**GOAL OF THE EXERCISE:** The entries below should be transcribed in their entirety, exactly as written.

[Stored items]
------------------------------------------------------------------------
-- ==== Sys2Proof/Machine/Queues.lean ====
section
/-!
DEFINITION. The host port's queues and contexts (R366 to R378, R383, R391 to R396): doorbells, descriptor fetch and the form
of a descriptor, NOP, ABORT, MAP, UNMAP, contexts and their teardown, queue set-up, the CXL link.
-/

namespace Sys2Proof.Machine

open Sys2Proof

/-! ### DOORBELL (R369, R370) -/

/-- The queue whose 64-byte slot a BAR2 offset touches (R368). -/
def bar2Queue (off : BitVec 22) : Queue := ⟨off.toNat / 64, by omega⟩

/-- A doorbell in the form of R369. -/
def doorbellForm (off : BitVec 22) (size : Nat) (v : W64) : Bool :=
  off.toNat % 64 == 0 && size == 8 && fld v.toNat 32 32 == 0

/-- A TAIL that R370 applies, on a queue of an open context. -/
def doorbellApplies (s : State) (q : Queue) (t : W32) : Bool :=
  let x := s.queue q
  x.enable && (match queueCtx s q with
    | some c => (s.ctx c).phase == .opened
    | none => false)
  && decide ((t - x.head).toNat ≤ x.size) && decide ((t - x.tail).toNat < 2 ^ 31)

/-- A queue has a descriptor to fetch, and the port can fetch it. -/
def fetchable (s : State) (q : Queue) : Bool :=
  let x := s.queue q
  x.enable && s.qmg.cxlUp && x.head != x.tail && ideOk s

/-- The queues with a descriptor to fetch, in ascending order. -/
def fetchQueues (s : State) : List Queue :=
  s.qmg.queues.filterMap fun e => if h : e.1 < 65536 then (if fetchable s ⟨e.1, h⟩ then some ⟨e.1, h⟩ else none) else none

/-- A queue has no work: every descriptor fetched, every record written (R428). -/
def queueIdle (x : QueueState) : Bool := x.head == x.done && x.tail == x.head

/-- A TAIL is applied; the windows of an idle queue and of an idle queue manager begin with it (R370, R428). -/
def applyDoorbell (s : State) (q : Queue) (t : W32) : State :=
  let idle := fetchQueues s = []
  let s := updQueue s q fun x => { x with
    tail := t, dbApplied := x.dbApplied + 1, progress := if queueIdle x then s.now else x.progress }
  if idle then { s with qmg := { s.qmg with progress := s.now } } else s

/-- DOORBELL: while the CXL link is down no doorbell arrives, and host software writes it again after link-up (R396). -/
def doorbell (off : BitVec 22) (size : Nat) (v : W64) (s : State) : State :=
  let q := bar2Queue off
  let t : W32 := v.setWidth 32
  if !s.qmg.cxlUp then s
  else if !doorbellForm off size v then updQueue s q fun x => { x with dbBad := x.dbBad + 1 }
  else if doorbellApplies s q t then applyDoorbell s q t
  else
    let s := updQueue s q fun x => { x with dbIgnored := x.dbIgnored + 1 }
    match queueCtx s q with
    | some c => updCtx s c fun x => { x with dbIgnored := x.dbIgnored + 1 }
    | none => s

def execDoorbell (off : BitVec 22) (size : Nat) (v : W64) (s : State) : Host.Outcome State Fault Refusal :=
  .next (doorbell off size v s)

/-- A read of BAR2 returns 0 at every offset, and changes nothing (R369). -/
def bar2Read (_off : BitVec 22) : W64 := 0

/-! ### Opcodes (R378) -/

/-- What the opcode table says of an opcode: its class (none: any), whether it needs ARGS, is step-bound, is tagged. -/
structure OpInfo where
  cls : Option Nat
  args : Bool
  stepBound : Bool
  tagged : Bool
  deriving DecidableEq, Repr

def opInfo (op : Nat) : Option OpInfo :=
  match op with
  | 0x00 => some ⟨none, false, false, false⟩
  | 0x01 => some ⟨some 0, true, true, true⟩
  | 0x02 => some ⟨some 0, true, true, true⟩
  | 0x03 => some ⟨some 1, true, false, false⟩
  | 0x04 => some ⟨some 1, true, false, false⟩
  | 0x05 => some ⟨some 2, true, true, true⟩
  | 0x06 => some ⟨some 2, true, true, false⟩
  | 0x07 => some ⟨some 3, true, true, false⟩
  | 0x08 => some ⟨some 3, true, false, false⟩
  | 0x10 => some ⟨some 4, false, false, false⟩
  | 0x11 => some ⟨some 4, false, false, false⟩
  | 0x12 => some ⟨some 4, false, false, false⟩
  | 0x13 => some ⟨some 4, true, false, false⟩
  | 0x14 => some ⟨some 4, true, false, false⟩
  | 0x15 => some ⟨some 4, true, false, false⟩
  | _ => none

/-- INLINE holds what the opcode does not name (R8, R376, R383). -/
def inlineBad (x : DescState) (op : Nat) : Bool :=
  let w := x.words.map BitVec.toNat
  if op = opAbort then fld (nth w 4) 16 16 != 0 || nth w 5 != 0 || nth w 6 != 0 || nth w 7 != 0
  else if op = opMap then mapMalformed w
  else if op = opUnmap then unmapMalformed w
  else nth w 4 != 0 || nth w 5 != 0 || nth w 6 != 0 || nth w 7 != 0

/-- A descriptor that is malformed in itself (R8, R376 to R378). -/
def formBad (s : State) (q : Queue) (x : DescState) : Bool :=
  match opInfo (descOp x) with
  | none => true
  | some i =>
    (match i.cls with
      | some c => (s.queue q).cls.toNat != c
      | none => false)
    || fld (descWord x 0) 10 6 != 0 || fld (descWord x 1) 35 29 != 0
    || (!i.tagged && descTag x != 0x0FFF)
    || (descTag x == 0x0FFF && fld (descWord x 1) 32 3 != 0)
    || (!i.stepBound && descStep x != 0)
    || (i.args && (descArgs x == 0 || descArgs x % 64 != 0)) || (!i.args && descArgs x != 0)
    || (descReport x != 0 && (descReport x % 64 != 0 || !inHostWindow (s.ctx x.ctx) (descReport x) 256))
    || inlineBad x (descOp x)

/-! ### DESCRIPTOR_FETCH (R374, R375) -/

/-- The eight words of the next descriptor of a queue. -/
def fetchWords (s : State) (q : Queue) : List W64 :=
  let x := s.queue q
  (wordsOf 8 (readBytes s.mem.host (x.rbase.toNat * 4096 + x.head.toNat % x.size * 64) 64)).map (BitVec.ofNat 64)

/-- The queue that comes after one in round-robin order among those with a descriptor to fetch. -/
def nextTurn (s : State) (q : Queue) : Option Queue := ((fetchQueues s).find? fun x => decide (q < x)).or (fetchQueues s).head?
------------------------------------------------------------------------
**WRITTEN RESPONSE:**
-- ==== Sys2Proof/Machine/Queues.lean ====
section
/-!
DEFINITION. The host port's queues and contexts (R366 to R378, R383, R391 to R396): doorbells, descriptor fetch and the form
of a descriptor, NOP, ABORT, MAP, UNMAP, contexts and their teardown, queue set-up, the CXL link.
-/

namespace Sys2Proof.Machine

open Sys2Proof

/-! ### DOORBELL (R369, R370) -/

/-- The queue whose 64-byte slot a BAR2 offset touches (R368). -/
def bar2Queue (off : BitVec 22) : Queue := ⟨off.toNat / 64, by omega⟩

/-- A doorbell in the form of R369. -/
def doorbellForm (off : BitVec 22) (size : Nat) (v : W64) : Bool :=
  off.toNat % 64 == 0 && size == 8 && fld v.toNat 32 32 == 0

/-- A TAIL that R370 applies, on a queue of an open context. -/
def doorbellApplies (s : State) (q : Queue) (t : W32) : Bool :=
  let x := s.queue q
  x.enable && (match queueCtx s q with
    | some c => (s.ctx c).phase == .opened
    | none => false)
  && decide ((t - x.head).toNat ≤ x.size) && decide ((t - x.tail).toNat < 2 ^ 31)

/-- A queue has a descriptor to fetch, and the port can fetch it. -/
def fetchable (s : State) (q : Queue) : Bool :=
  let x := s.queue q
  x.enable && s.qmg.cxlUp && x.head != x.tail && ideOk s

/-- The queues with a descriptor to fetch, in ascending order. -/
def fetchQueues (s : State) : List Queue :=
  s.qmg.queues.filterMap fun e => if h : e.1 < 65536 then (if fetchable s ⟨e.1, h⟩ then some ⟨e.1, h⟩ else none) else none

/-- A queue has no work: every descriptor fetched, every record written (R428). -/
def queueIdle (x : QueueState) : Bool := x.head == x.done && x.tail == x.head

/-- A TAIL is applied; the windows of an idle queue and of an idle queue manager begin with it (R370, R428). -/
def applyDoorbell (s : State) (q : Queue) (t : W32) : State :=
  let idle := fetchQueues s = []
  let s := updQueue s q fun x => { x with
    tail := t, dbApplied := x.dbApplied + 1, progress := if queueIdle x then s.now else x.progress }
  if idle then { s with qmg := { s.qmg with progress := s.now } } else s

/-- DOORBELL: while the CXL link is down no doorbell arrives, and host software writes it again after link-up (R396). -/
def doorbell (off : BitVec 22) (size : Nat) (v : W64) (s : State) : State :=
  let q := bar2Queue off
  let t : W32 := v.setWidth 32
  if !s.qmg.cxlUp then s
  else if !doorbellForm off size v then updQueue s q fun x => { x with dbBad := x.dbBad + 1 }
  else if doorbellApplies s q t then applyDoorbell s q t
  else
    let s := updQueue s q fun x => { x with dbIgnored := x.dbIgnored + 1 }
    match queueCtx s q with
    | some c => updCtx s c fun x => { x with dbIgnored := x.dbIgnored + 1 }
    | none => s

def execDoorbell (off : BitVec 22) (size : Nat) (v : W64) (s : State) : Host.Outcome State Fault Refusal :=
  .next (doorbell off size v s)

/-- A read of BAR2 returns 0 at every offset, and changes nothing (R369). -/
def bar2Read (_off : BitVec 22) : W64 := 0

/-! ### Opcodes (R378) -/

/-- What the opcode table says of an opcode: its class (none: any), whether it needs ARGS, is step-bound, is tagged. -/
structure OpInfo where
  cls : Option Nat
  args : Bool
  stepBound : Bool
  tagged : Bool
  deriving DecidableEq, Repr

def opInfo (op : Nat) : Option OpInfo :=
  match op with
  | 0x00 => some ⟨none, false, false, false⟩
  | 0x01 => some ⟨some 0, true, true, true⟩
  | 0x02 => some ⟨some 0, true, true, true⟩
  | 0x03 => some ⟨some 1, true, false, false⟩
  | 0x04 => some ⟨some 1, true, false, false⟩
  | 0x05 => some ⟨some 2, true, true, true⟩
  | 0x06 => some ⟨some 2, true, true, false⟩
  | 0x07 => some ⟨some 3, true, true, false⟩
  | 0x08 => some ⟨some 3, true, false, false⟩
  | 0x10 => some ⟨some 4, false, false, false⟩
  | 0x11 => some ⟨some 4, false, false, false⟩
  | 0x12 => some ⟨some 4, false, false, false⟩
  | 0x13 => some ⟨some 4, true, false, false⟩
  | 0x14 => some ⟨some 4, true, false, false⟩
  | 0x15 => some ⟨some 4, true, false, false⟩
  | _ => none

/-- INLINE holds what the opcode does not name (R8, R376, R383). -/
def inlineBad (x : DescState) (op : Nat) : Bool :=
  let w := x.words.map BitVec.toNat
  if op = opAbort then fld (nth w 4) 16 16 != 0 || nth w 5 != 0 || nth w 6 != 0 || nth w 7 != 0
  else if op = opMap then mapMalformed w
  else if op = opUnmap then unmapMalformed w
  else nth w 4 != 0 || nth w 5 != 0 || nth w 6 != 0 || nth w 7 != 0

/-- A descriptor that is malformed in itself (R8, R376 to R378). -/
def formBad (s : State) (q : Queue) (x : DescState) : Bool :=
  match opInfo (descOp x) with
  | none => true
  | some i =>
    (match i.cls with
      | some c => (s.queue q).cls.toNat != c
      | none => false)
    || fld (descWord x 0) 10 6 != 0 || fld (descWord x 1) 35 29 != 0
    || (!i.tagged && descTag x != 0x0FFF)
    || (descTag x == 0x0FFF && fld (descWord x 1) 32 3 != 0)
    || (!i.stepBound && descStep x != 0)
    || (i.args && (descArgs x == 0 || descArgs x % 64 != 0)) || (!i.args && descArgs x != 0)
    || (descReport x != 0 && (descReport x % 64 != 0 || !inHostWindow (s.ctx x.ctx) (descReport x) 256))
    || inlineBad x (descOp x)

/-! ### DESCRIPTOR_FETCH (R374, R375) -/

/-- The eight words of the next descriptor of a queue. -/
def fetchWords (s : State) (q : Queue) : List W64 :=
  let x := s.queue q
  (wordsOf 8 (readBytes s.mem.host (x.rbase.toNat * 4096 + x.head.toNat % x.size * 64) 64)).map (BitVec.ofNat 64)

/-- The queue that comes after one in round-robin order among those with a descriptor to fetch. -/
def nextTurn (s : State) (q : Queue) : Option Queue := ((fetchQueues s).find? fun x => decide (q < x)).or (fetchQueues s).head?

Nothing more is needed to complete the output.